8 thoughts on “The Arm Of The Law Just Got Longer”

  1. Given what crimes US soldiers are allowed/encouraged to commit without any threat of court martial, I’m not quite as impressed by this as you are – but I agree it is a major step to have military contractors subject to some law, rather than (as at present) permitted to do anything they like with absolute impunity.

  2. “The amazing thing is that the change in the legal code is so succinct and easy to miss (one sentence in a 439-page bill, sandwiched between a discussion on timely notice of deployments and a section ordering that the next of kin of medal of honor winners get flags) that it has so far gone completely unnoticed in the few weeks since it became the law of the land.”
    From a procedural point of view this isn’t surprising at all, even if you give lots of time to review a bill. Federal law has so many interlocking definitions that major changes can happen unnoticed very easily. It is quite possible for a huge change in policy to be effectively thrown in by a single Congressman, with no other Congressman realizing its impact until long after the bill is passed. That is just what happens in a super-complex system.

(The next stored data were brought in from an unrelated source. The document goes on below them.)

-- ==== Sys2Proof/Machine/Flags.lean ====
section
/-! DEFINITION. The flag byte (10_state.md R12) and every flag computation: the arithmetic primitives of 43_alu8.md R180, the
rotates and shifts of 47_cb_shift.md R260, the 16-bit sums, DAA and the conditions. Operands are taken as numbers, the result
computed exactly and then narrowed, so carries are comparisons. -/

namespace Sys2Proof.Machine

/-- The flag byte with these four flags: Z 7, N 6, H 5, C 4, F[3:0] = 0 (R12). -/
def packFlags (z n h c : Bool) : Byte :=
  (if z then 0x80#8 else 0#8) ||| (if n then 0x40#8 else 0#8) ||| (if h then 0x20#8 else 0#8) |||
    (if c then 0x10#8 else 0#8)

/-- `fZ fN fH fC` (00_scope.md R6). -/
def Cpu.fZ (c : Cpu) : Bool := bit c.f 7
def Cpu.fN (c : Cpu) : Bool := bit c.f 6
def Cpu.fH (c : Cpu) : Bool := bit c.f 5
def Cpu.fC (c : Cpu) : Bool := bit c.f 4

/-- A flags line `Z N H C = …` (00_scope.md R6). -/
def Cpu.setFlags (cpu : Cpu) (z n h c : Bool) : Cpu := { cpu with f := packFlags z n h c }

/-- `cond(cc)` (00_scope.md R6). -/
def Cpu.cond (cpu : Cpu) : Cond → Bool
  | .nz => !cpu.fZ
  | .z => cpu.fZ
  | .nc => !cpu.fC
  | .c => cpu.fC

/-- The result of a primitive: the byte and the four flags. -/
structure Out8 where
  res : Byte
  z : Bool
  n : Bool
  h : Bool
  c : Bool
  deriving DecidableEq, Repr

/-- `add8(a, b, c)` (43_alu8.md R180). -/
def add8 (a b : Byte) (cin : Bool) : Out8 :=
  let sum := a.toNat + b.toNat + cin.toNat
  let res := BitVec.ofNat 8 sum
  { res := res
    z := decide (res = 0#8)
    n := false
    h := decide (a.toNat % 16 + b.toNat % 16 + cin.toNat > 0x0F)
    c := decide (sum > 0xFF) }

/-- `sub8(a, b, c)` (43_alu8.md R180): the borrows are compared before any narrowing. -/
def sub8 (a b : Byte) (cin : Bool) : Out8 :=
  let diff : Int := (a.toNat : Int) - b.toNat - cin.toNat
  let res := BitVec.ofInt 8 diff
  { res := res
    z := decide (res = 0#8)
    n := true
    h := decide (a.toNat % 16 < b.toNat % 16 + cin.toNat)
    c := decide (a.toNat < b.toNat + cin.toNat) }

/-- `and8(a, b)` (43_alu8.md R180). -/
def and8 (a b : Byte) : Out8 := { res := a &&& b, z := decide (a &&& b = 0#8), n := false, h := true, c := false }

/-- `xor8(a, b)` (43_alu8.md R180). -/
def xor8 (a b : Byte) : Out8 := { res := a ^^^ b, z := decide (a ^^^ b = 0#8), n := false, h := false, c := false }

/-- `or8(a, b)` (43_alu8.md R180). -/
def or8 (a b : Byte) : Out8 := { res := a ||| b, z := decide (a ||| b = 0#8), n := false, h := false, c := false }

/-- The ALU operation of field `alu` on A and an operand, with the carry flag in (43_alu8.md R181 to R204). -/
def aluOut (op : Alu) (a b : Byte) (fc : Bool) : Out8 :=
  match op with
  | .add => add8 a b false
  | .adc => add8 a b fc
  | .sub => sub8 a b false
  | .sbc => sub8 a b fc
  | .and => and8 a b
  | .xor => xor8 a b
  | .or => or8 a b
  | .cp => sub8 a b false

/-- `inc8(v)` (43_alu8.md R180), with the carry flag that stays. -/
def inc8 (v : Byte) (fc : Bool) : Out8 :=
  let res := BitVec.ofNat 8 (v.toNat + 1)
  { res := res, z := decide (res = 0#8), n := false, h := decide (v.toNat % 16 = 0x0F), c := fc }

/-- `dec8(v)` (43_alu8.md R180), with the carry flag that stays. -/
def dec8 (v : Byte) (fc : Bool) : Out8 :=
  let res := BitVec.ofInt 8 ((v.toNat : Int) - 1)
  { res := res, z := decide (res = 0#8), n := true, h := decide (v.toNat % 16 = 0x00), c := fc }

/-- `rlc8` … `srl8`: the result byte (47_cb_shift.md R260). -/
def rotRes (op : Rot) (v : Byte) (fc : Bool) : Byte :=
  match op with
  | .rlc => BitVec.ofNat 8 (2 * v.toNat + (bit v 7).toNat)
  | .rrc => BitVec.ofNat 8 (v.toNat / 2 + 128 * (bit v 0).toNat)
  | .rl => BitVec.ofNat 8 (2 * v.toNat + fc.toNat)
  | .rr => BitVec.ofNat 8 (v.toNat / 2 + 128 * fc.toNat)
  | .sla => BitVec.ofNat 8 (2 * v.toNat)
  | .sra => BitVec.ofNat 8 (v.toNat / 2 + 128 * (bit v 7).toNat)
  | .swap => BitVec.ofNat 8 (16 * (v.toNat % 16) + v.toNat / 16)
  | .srl => BitVec.ofNat 8 (v.toNat / 2)

/-- The bit shifted out, the new carry flag (47_cb_shift.md R260); SWAP clears it. -/
def rotCarry (op : Rot) (v : Byte) : Bool :=
  match op with
  | .rlc => bit v 7
  | .rrc => bit v 0
  | .rl => bit v 7
  | .rr => bit v 0
  | .sla => bit v 7
  | .sra => bit v 0
  | .swap => false
  | .srl => bit v 0

/-- A prefixed rotate, shift or swap with its flags (47_cb_shift.md R260). -/
def rotOut (op : Rot) (v : Byte) (fc : Bool) : Out8 :=
  { res := rotRes op v fc
    z := decide (rotRes op v fc = 0#8)
    n := false
    h := false
    c := rotCarry op v }

/-- `DAA` (45_accum_misc.md R234): the adjustment to packed decimal. -/
def daaOut (a : Byte) (fn fh fc : Bool) : Out8 :=
  let lowAdj := if fn then fh else fh || decide (a.toNat % 16 > 0x09)
  let highAdj := if fn then fc else fc || decide (a.toNat > 0x99)
  let adj : Nat := (if lowAdj then 0x06 else 0x00) + (if highAdj then 0x60 else 0x00)
  let res := if fn then BitVec.ofInt 8 ((a.toNat : Int) - adj) else BitVec.ofNat 8 (a.toNat + adj)
  { res := res
    z := decide (res = 0#8)
    n := fn
    h := false
    c := if fn then fc else highAdj }

/-- The carry out of bit 11 of a 16-bit sum (44_alu16.md R220). -/
def halfCarry16 (x y : Word) : Bool := decide (x.toNat % 4096 + y.toNat % 4096 > 0x0FFF)

/-- The carry out of bit 15 of a 16-bit sum (44_alu16.md R220). -/
def carry16 (x y : Word) : Bool := decide (x.toNat + y.toNat > 0xFFFF)

/-- The carry out of bit 3 of SP's low byte plus the byte e (42_load16_stack.md R173, 44_alu16.md R223). -/
def halfCarrySp (sp : Word) (e : Byte) : Bool := decide (sp.toNat % 16 + e.toNat % 16 > 0x0F)

/-- The carry out of bit 7 of SP's low byte plus the unsigned byte e (R173, R223). -/
def carrySp (sp : Word) (e : Byte) : Bool := decide (sp.toNat % 256 + e.toNat > 0xFF)

/-- Write the four flags of a primitive's result. -/
def Cpu.setOutFlags (cpu : Cpu) (o : Out8) : Cpu := cpu.setFlags o.z o.n o.h o.c

end Sys2Proof.Machine
end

  3. War Zone Contractors Now Subject to UCMJ

    Peter Singer, who write his Kennedy School dissertation on mercenaries and has since cornered the market on that niche, has an interesting piece at Defense Tech noting that Congress has closed the loophole that made war zone contractors all but unaccou…

  4. Don’t be too sure which side won in getting that language into the bill. I am going on vague memory here, but it seems to me that there is usually some kind of statement of applicable law built into defense service contracts. In Iraq, I seem to recall hearing, there were end-runs and/or honest SNAFUs that led to mismatches between the use of some contractors and the nominally authorizing government department or subdepartment, so that the wrong law or no law at all applied. This legislation appears to patch that bug, and any similar future bugs — but on the other hand, it may well be that the CMJ is better for many contractors than the prior norm.

  5. I also predict a great deal of litigation as to what “in the field” means. For instance, was Abu Ghraib a field-of-combat prison, or was it far enough behind the front lines or long enough after “major combat operations in Iraq are over” that it doesn’t count? I would need to study the USC and military law precedent a lot more closely before I ventured to guess.

  6. Even with the change in law, will the DoJ prosecute? I would expect very little to actually change, even thought the potential is there for prosecution.

  7. Interesting points all. Trilobite, anyone who’s actually been in Iraq or followed the news closely would find it hard to argue that there is such a thing as NOT being ‘in the field’, since U.S. personnel anywhere in the country are subject to attack, including in the Green Zone.

  8. Wait, I thought the whole world was a battlefield in this new kind of war. Isn’t that why little old ladies in Switzerland can be enemy combatants?